▶ Task description
Every line in the data below that has the word "execGswz" should be returned.

▶ Material provided
theorem execDsqrtShort_power (a : BitVec 8) (d : BitVec 8) (u : Bool) (y : Bool) (s : State) : OutcomeKeeps s (execDsqrtShort a d u y s) := by
  unfold execDsqrtShort; exact State.issue_power _ _ _ _ fun _ _ => by simp

theorem execDdiv_power (w : Fields) (s : State) : OutcomeKeeps s (execDdiv w s) := by
  unfold execDdiv; exact State.issue_power _ _ _ _ fun _ _ => by simp

theorem execDrnd_power (w : Fields) (s : State) : OutcomeKeeps s (execDrnd w s) := by
  unfold execDrnd; exact State.issue_power _ _ _ _ fun _ _ => by simp

theorem execFadd2_power (w : Fields) (s : State) : OutcomeKeeps s (execFadd2 w s) := by
  unfold execFadd2; exact State.issue_power _ _ _ _ fun _ _ => by simp

theorem execFmul2_power (w : Fields) (s : State) : OutcomeKeeps s (execFmul2 w s) := by
  unfold execFmul2; exact State.issue_power _ _ _ _ fun _ _ => by simp

theorem execFfma2_power (w : Fields) (s : State) : OutcomeKeeps s (execFfma2 w s) := by
  unfold execFfma2; exact State.issue_power _ _ _ _ fun _ _ => by simp

theorem execFmin2_power (w : Fields) (s : State) : OutcomeKeeps s (execFmin2 w s) := by
  unfold execFmin2; exact State.issue_power _ _ _ _ fun _ _ => by simp

theorem execFmax2_power (w : Fields) (s : State) : OutcomeKeeps s (execFmax2 w s) := by
  unfold execFmax2; exact State.issue_power _ _ _ _ fun _ _ => by simp

theorem execCvt_power (w : Fields) (s : State) : OutcomeKeeps s (execCvt w s) := by
  unfold execCvt; exact State.issue_power _ _ _ _ fun _ _ => by simp

theorem execTripck_power (w : Fields) (s : State) : OutcomeKeeps s (execTripck w s) := by
  unfold execTripck; exact State.issue_power _ _ _ _ fun _ _ => by simp

theorem execTriunp_power (w : Fields) (s : State) : OutcomeKeeps s (execTriunp w s) := by
  unfold execTriunp; exact State.issue_power _ _ _ _ fun _ _ => by simp

theorem execMov_power (w : Fields) (s : State) : OutcomeKeeps s (execMov w s) := by
  unfold execMov; exact State.issue_power _ _ _ _ fun _ _ => by simp

theorem execMovShort_power (a : BitVec 8) (d : BitVec 8) (u : Bool) (y : Bool) (s : State) : OutcomeKeeps s (execMovShort a d u y s) := by
  unfold execMovShort; exact State.issue_power _ _ _ _ fun _ _ => by simp

theorem execMovi_power (w : Fields) (s : State) : OutcomeKeeps s (execMovi w s) := by
  unfold execMovi; exact State.issue_power _ _ _ _ fun _ _ => by simp

theorem execSel_power (w : Fields) (s : State) : OutcomeKeeps s (execSel w s) := by
  unfold execSel; exact State.issue_power _ _ _ _ fun _ _ => by simp

theorem execPmix_power (w : Fields) (s : State) : OutcomeKeeps s (execPmix w s) := by
  unfold execPmix; exact State.issue_power _ _ _ _ fun _ _ => by simp

theorem execPset_power (w : Fields) (s : State) : OutcomeKeeps s (execPset w s) := by
  unfold execPset; exact State.issue_power _ _ _ _ fun _ _ => by simp

theorem execPget_power (w : Fields) (s : State) : OutcomeKeeps s (execPget w s) := by
  unfold execPget; exact State.issue_power _ _ _ _ fun _ _ => by simp

theorem execPcol_power (w : Fields) (s : State) : OutcomeKeeps s (execPcol w s) := by
  unfold execPcol; exact State.issue_power _ _ _ _ fun _ _ => by simp

theorem execGswz_power (w : Fields) (s : State) : OutcomeKeeps s (execGswz w s) := by
  unfold execGswz; exact State.issue_power _ _ _ _ fun _ _ => by simp

theorem execRdth_power (w : Fields) (s : State) : OutcomeKeeps s (execRdth w s) := by
  unfold execRdth; exact State.issue_power _ _ _ _ fun _ _ => by simp

theorem execWrth_power (w : Fields) (s : State) : OutcomeKeeps s (execWrth w s) := by
  unfold execWrth; exact State.issue_power _ _ _ _ fun _ _ => by simp

theorem execGred_power (w : Fields) (s : State) : OutcomeKeeps s (execGred w s) := by
  unfold execGred; exact State.issue_power _ _ _ _ fun _ _ => by simp

theorem execGscan_power (w : Fields) (s : State) : OutcomeKeeps s (execGscan w s) := by
  unfold execGscan; exact State.issue_power _ _ _ _ fun _ _ => by simp

theorem execLd_power (w : Fields) (s : State) : OutcomeKeeps s (execLd w s) := by
  unfold execLd; exact State.issue_power _ _ _ _ fun _ _ => by simp

theorem execSt_power (w : Fields) (s : State) : OutcomeKeeps s (execSt w s) := by
  unfold execSt; exact State.issue_power _ _ _ _ fun _ _ => by simp

theorem execLds_power (w : Fields) (s : State) : OutcomeKeeps s (execLds w s) := by
  unfold execLds; exact State.issue_power _ _ _ _ fun _ _ => by simp

theorem execSts_power (w : Fields) (s : State) : OutcomeKeeps s (execSts w s) := by
  unfold execSts; exact State.issue_power _ _ _ _ fun _ _ => by simp

theorem execLdu_power (w : Fields) (s : State) : OutcomeKeeps s (execLdu w s) := by
  unfold execLdu; exact State.issue_power _ _ _ _ fun _ _ => by simp

theorem execStu_power (w : Fields) (s : State) : OutcomeKeeps s (execStu w s) := by
  unfold execStu; exact State.issue_power _ _ _ _ fun _ _ => by simp

theorem execFence_power (w : Fields) (s : State) : OutcomeKeeps s (execFence w s) := by
  unfold execFence; exact State.issue_power _ _ _ _ fun _ _ => by simp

▶ Finished exercise
theorem execGswz_power (w : Fields) (s : State) : OutcomeKeeps s (execGswz w s) := by
  unfold execGswz; exact State.issue_power _ _ _ _ fun _ _ => by simp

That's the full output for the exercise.